EXERCISE BRIEF:
Give the number of lines in the following entries that contain the word "jobSample", with nothing added.

GIVEN ENTRIES:
'''

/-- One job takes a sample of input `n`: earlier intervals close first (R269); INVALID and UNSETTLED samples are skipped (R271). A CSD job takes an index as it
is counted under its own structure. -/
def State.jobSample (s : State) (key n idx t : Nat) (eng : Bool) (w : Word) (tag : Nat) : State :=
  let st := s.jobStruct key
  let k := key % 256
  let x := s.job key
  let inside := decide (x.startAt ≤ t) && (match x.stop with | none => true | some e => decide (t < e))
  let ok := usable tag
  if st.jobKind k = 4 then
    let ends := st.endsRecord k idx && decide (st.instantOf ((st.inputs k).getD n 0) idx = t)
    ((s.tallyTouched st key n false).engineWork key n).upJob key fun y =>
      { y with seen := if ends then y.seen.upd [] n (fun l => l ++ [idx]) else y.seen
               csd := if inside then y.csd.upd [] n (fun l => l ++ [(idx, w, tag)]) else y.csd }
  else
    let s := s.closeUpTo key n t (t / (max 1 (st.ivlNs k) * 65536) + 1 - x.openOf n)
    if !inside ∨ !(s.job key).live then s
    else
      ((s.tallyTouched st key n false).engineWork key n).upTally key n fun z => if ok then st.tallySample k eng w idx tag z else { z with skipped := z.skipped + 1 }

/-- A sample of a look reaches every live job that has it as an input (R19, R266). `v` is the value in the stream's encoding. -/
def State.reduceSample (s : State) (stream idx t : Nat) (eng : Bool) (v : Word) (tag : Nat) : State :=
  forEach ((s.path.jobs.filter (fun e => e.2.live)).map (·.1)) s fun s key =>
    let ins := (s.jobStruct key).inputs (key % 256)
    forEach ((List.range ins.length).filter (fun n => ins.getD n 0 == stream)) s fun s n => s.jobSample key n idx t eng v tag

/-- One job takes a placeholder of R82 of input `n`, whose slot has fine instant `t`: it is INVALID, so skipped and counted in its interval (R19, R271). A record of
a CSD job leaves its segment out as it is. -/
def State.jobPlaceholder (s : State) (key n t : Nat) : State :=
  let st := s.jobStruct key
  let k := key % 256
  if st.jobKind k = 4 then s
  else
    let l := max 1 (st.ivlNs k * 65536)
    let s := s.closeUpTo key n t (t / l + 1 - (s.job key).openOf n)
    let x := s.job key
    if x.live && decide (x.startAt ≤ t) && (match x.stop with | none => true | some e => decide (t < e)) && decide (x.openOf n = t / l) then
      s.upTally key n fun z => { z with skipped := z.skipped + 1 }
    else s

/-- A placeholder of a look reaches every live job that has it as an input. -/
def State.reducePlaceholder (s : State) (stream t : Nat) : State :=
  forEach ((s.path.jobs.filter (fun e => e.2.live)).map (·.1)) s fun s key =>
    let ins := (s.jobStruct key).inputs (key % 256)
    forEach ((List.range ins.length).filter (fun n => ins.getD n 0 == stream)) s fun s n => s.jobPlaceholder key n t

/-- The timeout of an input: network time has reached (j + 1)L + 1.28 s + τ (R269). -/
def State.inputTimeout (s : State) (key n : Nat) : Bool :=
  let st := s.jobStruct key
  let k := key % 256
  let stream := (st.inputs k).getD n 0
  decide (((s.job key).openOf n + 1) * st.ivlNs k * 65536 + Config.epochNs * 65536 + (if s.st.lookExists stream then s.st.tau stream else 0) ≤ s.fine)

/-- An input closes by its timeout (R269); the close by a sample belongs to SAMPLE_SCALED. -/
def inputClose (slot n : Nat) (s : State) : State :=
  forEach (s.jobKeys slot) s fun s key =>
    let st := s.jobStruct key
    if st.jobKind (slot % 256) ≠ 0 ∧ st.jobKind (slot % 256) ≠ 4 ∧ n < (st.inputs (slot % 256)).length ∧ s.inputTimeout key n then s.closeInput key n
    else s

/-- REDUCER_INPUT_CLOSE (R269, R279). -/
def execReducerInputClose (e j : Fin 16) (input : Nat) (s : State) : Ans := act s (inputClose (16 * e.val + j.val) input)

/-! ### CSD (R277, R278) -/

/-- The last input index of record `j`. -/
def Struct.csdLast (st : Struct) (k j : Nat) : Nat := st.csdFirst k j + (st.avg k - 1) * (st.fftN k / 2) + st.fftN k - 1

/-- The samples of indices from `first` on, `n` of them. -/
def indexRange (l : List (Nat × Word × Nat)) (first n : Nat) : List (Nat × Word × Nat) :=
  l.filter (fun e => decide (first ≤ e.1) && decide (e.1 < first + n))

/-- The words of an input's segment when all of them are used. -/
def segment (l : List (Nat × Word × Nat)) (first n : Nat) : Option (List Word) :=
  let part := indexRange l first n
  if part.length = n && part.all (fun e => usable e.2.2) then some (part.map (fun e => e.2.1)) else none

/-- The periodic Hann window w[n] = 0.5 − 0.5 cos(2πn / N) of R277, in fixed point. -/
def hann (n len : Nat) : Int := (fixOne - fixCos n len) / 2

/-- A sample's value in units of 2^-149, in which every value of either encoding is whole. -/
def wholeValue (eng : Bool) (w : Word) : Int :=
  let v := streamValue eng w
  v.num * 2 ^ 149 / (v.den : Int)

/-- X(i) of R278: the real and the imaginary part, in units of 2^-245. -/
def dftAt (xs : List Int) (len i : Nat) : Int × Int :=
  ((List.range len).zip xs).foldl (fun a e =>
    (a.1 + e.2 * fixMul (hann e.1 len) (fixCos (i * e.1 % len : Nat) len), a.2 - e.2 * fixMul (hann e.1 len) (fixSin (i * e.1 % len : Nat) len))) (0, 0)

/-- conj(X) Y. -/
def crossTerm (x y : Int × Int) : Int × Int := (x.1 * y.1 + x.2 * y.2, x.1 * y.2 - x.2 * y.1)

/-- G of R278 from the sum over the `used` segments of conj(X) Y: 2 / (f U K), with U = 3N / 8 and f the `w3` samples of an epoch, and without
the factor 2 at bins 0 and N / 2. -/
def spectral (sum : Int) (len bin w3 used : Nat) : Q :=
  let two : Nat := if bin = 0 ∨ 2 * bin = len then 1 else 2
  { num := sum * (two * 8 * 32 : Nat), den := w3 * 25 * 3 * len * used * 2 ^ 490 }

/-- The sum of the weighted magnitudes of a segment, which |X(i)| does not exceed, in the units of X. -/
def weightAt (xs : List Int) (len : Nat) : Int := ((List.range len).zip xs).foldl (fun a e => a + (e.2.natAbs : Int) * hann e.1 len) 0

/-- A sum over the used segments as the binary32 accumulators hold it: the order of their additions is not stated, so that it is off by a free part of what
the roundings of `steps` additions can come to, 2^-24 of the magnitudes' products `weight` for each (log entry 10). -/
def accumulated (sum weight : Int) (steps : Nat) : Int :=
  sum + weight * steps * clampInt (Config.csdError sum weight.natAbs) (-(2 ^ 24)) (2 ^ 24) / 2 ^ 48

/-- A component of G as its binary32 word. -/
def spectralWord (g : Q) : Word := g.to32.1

'''

EXERCISE SOLUTION:
2